A startup called Sparkify wants to analyze the data they've been collecting on songs and user activity on their new music streaming app. The analysis team is particularly interested in understanding what songs users are listening to.
We want to answer those 3 queries
- Give me the artist, song title and song's length in the music app history that was heard during sessionId = 338, and itemInSession = 4
- Give me only the following: name of artist, song (sorted by itemInSession) and **user (first and last name)** for userid = 10, sessionid = 182
- Give me every user name (first and last) in my music app history who listened to the song 'All Hands Against His Own'
The ETL extracts the data from event files and but it in a new file called event_datafile_new
then get the required data for creating Cassandra tables depending on the query.

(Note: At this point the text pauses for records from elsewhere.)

-- ==== Sys2Proof/Machine/Flags.lean ====
section
/-! DEFINITION. The status bits: the IEEE exception flags of sr.fflags and sr.fmask (01_thread_state.md R38, R39), the
sticky bits of sr.xstat (R40), and what an enabled flag does. -/
namespace Sys2Proof.Machine

/-- The five exception flags, laid out as sr.fflags (R38). -/
abbrev FFlags := BitVec 5

/-- Invalid operation. -/
def flagNV : FFlags := 16
/-- Division by zero. -/
def flagDZ : FFlags := 8
/-- Overflow. -/
def flagOF : FFlags := 4
/-- Underflow: tiny and inexact. -/
def flagUF : FFlags := 2
/-- Inexact. -/
def flagNX : FFlags := 1

/-- One flag under a condition. -/
def flagIf (c : Bool) (f : FFlags) : FFlags := if c then f else 0

/-- The sticky bits of sr.xstat (R40). -/
abbrev XStat := BitVec 4

/-- A member mask named an absent member. -/
def xstatAM : XStat := 1
/-- An integer operation or a conversion saturated. -/
def xstatSAT : XStat := 2
/-- Entries of a headland queue copy were discarded at REFORM. -/
def xstatQD : XStat := 4
/-- A LOCQ found no sound copy of a page-table entry. -/
def xstatTE : XStat := 8

/-- Some raised flag is enabled (R39). -/
def trapsOn (mask raised : FFlags) : Bool := decide (mask &&& raised ≠ 0)

/-- The rounding modes (R100). -/
inductive RM
  | rn | rz | ru | rd
  deriving DecidableEq, Repr

/-- The mode a PFX RM field names: 0 is the instruction's default and 5-7 are reserved (R58). -/
def RM.ofField (dflt : RM) (f : BitVec 3) : Option RM :=
  match f with
  | 0 => some dflt
  | 1 => some .rn
  | 2 => some .rz
  | 3 => some .ru
  | 4 => some .rd
  | _ => none

end Sys2Proof.Machine
end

The database used in the project is Apache Cassandra
To run the ETL open ETL.ipynb
and execute the code sections one by one to create the keyspace and the table and executing the queries
The keyspace contains 3 tables (one table according to each query)
ETL.ipynb
:
- the file contains the process of to collect the data from all files to one new
CSV
file - Connect to cassandra with a cluster then creating a session
- Creating the keyspace for the tables and setting the replication configurations
- Creating the tables for every query and test the select statement to ensure that result is right
- Dropping the tables and closing the connection